Establishment donors are looking to Ohio Governor John Kasich as a potential alternative to Jeb Bush should he continue to flop. Kasich announced his bid for the White House just before the first GOP debate and managed to wrestle himself a seat on the main stage. During the debate, Kasisch was charismatic and had a moderately high level of energy. Reaching a high of 5 percent on September 1, his performance resulted in a small bump. However, two weeks later, today Kasich is already back down to 3.5 percent. As long as Bush, Christie and Rubio are in the race, Kasich may not have much room to grow. In order to do so, he will need to separate himself from the other establishment candidates while simultaneously continuing to appeal their supporters in the next debate. No easy task.
7.) Will Carly Fiorina still stand out?
Maybe it was her responses, maybe it was because she was the only non-politician on stage, or maybe it was simply because she was the only woman. Regardless, Fiorina was sat at the kids’ table during the first debate, and she stuck out like a sore thumb. Fiorina impressed millions and thrust herself onto the main-stage for the 2nd debate. Before the first debate, Fiorina was barely registering in the polls. Today, with 4.3 percent support, she’s polling in 7th place. She remains the GOP’s only female candidate, so she’ll likely still stand out, but will that be enough? When she speaks, people will listen. Especially now since she is on the main stage. However, she’s no longer the only outsider on stage and that stage is much larger. Will she find a way to stand out now that she’s in the big leagues?
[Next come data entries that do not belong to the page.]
theorem Keeps.modOp_keeps {gs : List Group} (hg : [.mbx] ⊆ gs) {o0 s : State} (h0 : Keeps gs o0 s) (i : Nat) (f : LongOp → LongOp) : Keeps gs o0 (State.modOp s i f) := by
  unfold State.modOp
  repeat' first
    | with_reducible assumption
    | with_reducible exact List.Subset.trans (by decide) hg
    | with_reducible exact Regular.keep rfl
    | (intro g hgn; cases g <;> first | exact (Keeps.out hg (by decide) hgn).elim | with_reducible rfl)
    | (extract_lets +onlyGivenNames s1; refine Keeps.have_ (gs := gs) (o := o0) (t := s1) ?_ (fun h => ?_); (on_goal 1 => subst s1); (on_goal 2 => try clear_value s1))
    | (extract_lets +onlyGivenNames n1; first | (have p : Sys := n1; clear p; subst n1) | (have p : Et := n1; clear p; subst n1) | (have p : Hm := n1; clear p; subst n1) | (have p : Opt := n1; clear p; subst n1) | (have p : Xg := n1; clear p; subst n1) | (have p : Sns := n1; clear p; subst n1) | (have p : Ev := n1; clear p; subst n1) | clear_value n1)
    | (with_reducible refine Keeps.foldl (fun t x h => ?_) ?_)
    | with_reducible apply Keeps.modHandle_keeps
    | (simp -zeta only [Keeps.mark]; with_reducible refine KeepsLit.intro rfl ?_ ?_ ?_)
    | split

theorem Keeps.modDie_keeps {gs : List Group} (hg : [.die] ⊆ gs) {o0 s : State} (h0 : Keeps gs o0 s) (i : Nat) (f : Die → Die) : Keeps gs o0 (State.modDie s i f) := by
  unfold State.modDie
  repeat' first
    | with_reducible assumption
    | with_reducible exact List.Subset.trans (by decide) hg
    | with_reducible exact Regular.keep rfl
    | (intro g hgn; cases g <;> first | exact (Keeps.out hg (by decide) hgn).elim | with_reducible rfl)
    | (extract_lets +onlyGivenNames s1; refine Keeps.have_ (gs := gs) (o := o0) (t := s1) ?_ (fun h => ?_); (on_goal 1 => subst s1); (on_goal 2 => try clear_value s1))
    | (extract_lets +onlyGivenNames n1; first | (have p : Sys := n1; clear p; subst n1) | (have p : Et := n1; clear p; subst n1) | (have p : Hm := n1; clear p; subst n1) | (have p : Opt := n1; clear p; subst n1) | (have p : Xg := n1; clear p; subst n1) | (have p : Sns := n1; clear p; subst n1) | (have p : Ev := n1; clear p; subst n1) | clear_value n1)
    | (with_reducible refine Keeps.foldl (fun t x h => ?_) ?_)
    | (simp -zeta only [Keeps.mark]; with_reducible refine KeepsLit.intro rfl ?_ ?_ ?_)
    | split

theorem Keeps.modSite_keeps {gs : List Group} (hg : [.opt] ⊆ gs) {o0 s : State} (h0 : Keeps gs o0 s) (i : Nat) (f : SiteOpt → SiteOpt) : Keeps gs o0 (State.modSite s i f) := by
  unfold State.modSite
  repeat' first
    | with_reducible assumption
    | with_reducible exact List.Subset.trans (by decide) hg
    | with_reducible exact Regular.keep rfl
    | (intro g hgn; cases g <;> first | exact (Keeps.out hg (by decide) hgn).elim | with_reducible rfl)
    | (extract_lets +onlyGivenNames s1; refine Keeps.have_ (gs := gs) (o := o0) (t := s1) ?_ (fun h => ?_); (on_goal 1 => subst s1); (on_goal 2 => try clear_value s1))
    | (extract_lets +onlyGivenNames n1; first | (have p : Sys := n1; clear p; subst n1) | (have p : Et := n1; clear p; subst n1) | (have p : Hm := n1; clear p; subst n1) | (have p : Opt := n1; clear p; subst n1) | (have p : Xg := n1; clear p; subst n1) | (have p : Sns := n1; clear p; subst n1) | (have p : Ev := n1; clear p; subst n1) | clear_value n1)
    | (with_reducible refine Keeps.foldl (fun t x h => ?_) ?_)
    | (simp -zeta only [Keeps.mark]; with_reducible refine KeepsLit.intro rfl ?_ ?_ ?_)
    | split

theorem Keeps.modSynth_keeps {gs : List Group} (hg : [.ls] ⊆ gs) {o0 s : State} (h0 : Keeps gs o0 s) (i : Nat) (f : Synth → Synth) : Keeps gs o0 (State.modSynth s i f) := by
  unfold State.modSynth
  repeat' first
    | with_reducible assumption
    | with_reducible exact List.Subset.trans (by decide) hg
    | with_reducible exact Regular.keep rfl
    | (intro g hgn; cases g <;> first | exact (Keeps.out hg (by decide) hgn).elim | with_reducible rfl)
    | (extract_lets +onlyGivenNames s1; refine Keeps.have_ (gs := gs) (o := o0) (t := s1) ?_ (fun h => ?_); (on_goal 1 => subst s1); (on_goal 2 => try clear_value s1))
    | (extract_lets +onlyGivenNames n1; first | (have p : Sys := n1; clear p; subst n1) | (have p : Et := n1; clear p; subst n1) | (have p : Hm := n1; clear p; subst n1) | (have p : Opt := n1; clear p; subst n1) | (have p : Xg := n1; clear p; subst n1) | (have p : Sns := n1; clear p; subst n1) | (have p : Ev := n1; clear p; subst n1) | clear_value n1)
    | (with_reducible refine Keeps.foldl (fun t x h => ?_) ?_)
    | (simp -zeta only [Keeps.mark]; with_reducible refine KeepsLit.intro rfl ?_ ?_ ?_)
    | split

theorem Keeps.modPort_keeps {gs : List Group} (hg : [.ls] ⊆ gs) {o0 s : State} (h0 : Keeps gs o0 s) (i : Nat) (f : Port → Port) : Keeps gs o0 (State.modPort s i f) := by
  unfold State.modPort
  repeat' first
    | with_reducible assumption
    | with_reducible exact List.Subset.trans (by decide) hg
    | with_reducible exact Regular.keep rfl
    | (intro g hgn; cases g <;> first | exact (Keeps.out hg (by decide) hgn).elim | with_reducible rfl)
    | (extract_lets +onlyGivenNames s1; refine Keeps.have_ (gs := gs) (o := o0) (t := s1) ?_ (fun h => ?_); (on_goal 1 => subst s1); (on_goal 2 => try clear_value s1))
    | (extract_lets +onlyGivenNames n1; first | (have p : Sys := n1; clear p; subst n1) | (have p : Et := n1; clear p; subst n1) | (have p : Hm := n1; clear p; subst n1) | (have p : Opt := n1; clear p; subst n1) | (have p : Xg := n1; clear p; subst n1) | (have p : Sns := n1; clear p; subst n1) | (have p : Ev := n1; clear p; subst n1) | clear_value n1)
    | (with_reducible refine Keeps.foldl (fun t x h => ?_) ?_)
    | (simp -zeta only [Keeps.mark]; with_reducible refine KeepsLit.intro rfl ?_ ?_ ?_)
    | split

theorem Keeps.modAnchor_keeps {gs : List Group} (hg : [.et] ⊆ gs) {o0 s : State} (h0 : Keeps gs o0 s) (i : Nat) (f : Anchor → Anchor) : Keeps gs o0 (State.modAnchor s i f) := by
  unfold State.modAnchor
  repeat' first
    | with_reducible assumption
    | with_reducible exact List.Subset.trans (by decide) hg
    | exact fun h => { h with anchors := Map.put_wf _ _ h.anchors }
    | with_reducible exact Regular.keep rfl
    | (intro g hgn; cases g <;> first | exact (Keeps.out hg (by decide) hgn).elim | with_reducible rfl)
    | (extract_lets +onlyGivenNames s1; refine Keeps.have_ (gs := gs) (o := o0) (t := s1) ?_ (fun h => ?_); (on_goal 1 => subst s1); (on_goal 2 => try clear_value s1))
    | (extract_lets +onlyGivenNames n1; first | (have p : Sys := n1; clear p; subst n1) | (have p : Et := n1; clear p; subst n1) | (have p : Hm := n1; clear p; subst n1) | (have p : Opt := n1; clear p; subst n1) | (have p : Xg := n1; clear p; subst n1) | (have p : Sns := n1; clear p; subst n1) | (have p : Ev := n1; clear p; subst n1) | clear_value n1)
    | (with_reducible refine Keeps.foldl (fun t x h => ?_) ?_)
    | (simp -zeta only [Keeps.mark]; with_reducible refine KeepsLit.intro rfl ?_ ?_ ?_)
    | split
8.) Speaking of the kids table…
Is there room on the main stage for another underdog to join Fiorina in the big leagues? Probably not. Perry seemed to recognize this early on and was the first victim in the 2016 GOP primary. On September 11, Perry ended his campaign with grace. Meanwhile, it has become abundantly clear that Rick Santorum’s 2012 wave of support was nothing more than conservative repudiation to Mitt Romney becoming the nominee. He has failed to register more than 1 percent in the polls. Also, Senator Lindsey Graham has failed to register more than 1 percent in the polls and hasn’t even registered enough support in his own home state of South Carolina to qualify for a candidate forum. In addition, Louisiana Governor Bobby Jindal and Former New York Governor George Pataki have only registered 1 percent, which is enough to get them a seat at the kids’ table, but not enough to raise the money they need to keep their campaigns alive. Former Virginia Governor Jim Gilmore failed to even register 1 percent, and will not be allowed in the second under-card debate. If there was a candidate left from the kids’ table that had the political clout to pull up a seat to the main stage, it was probably Perry.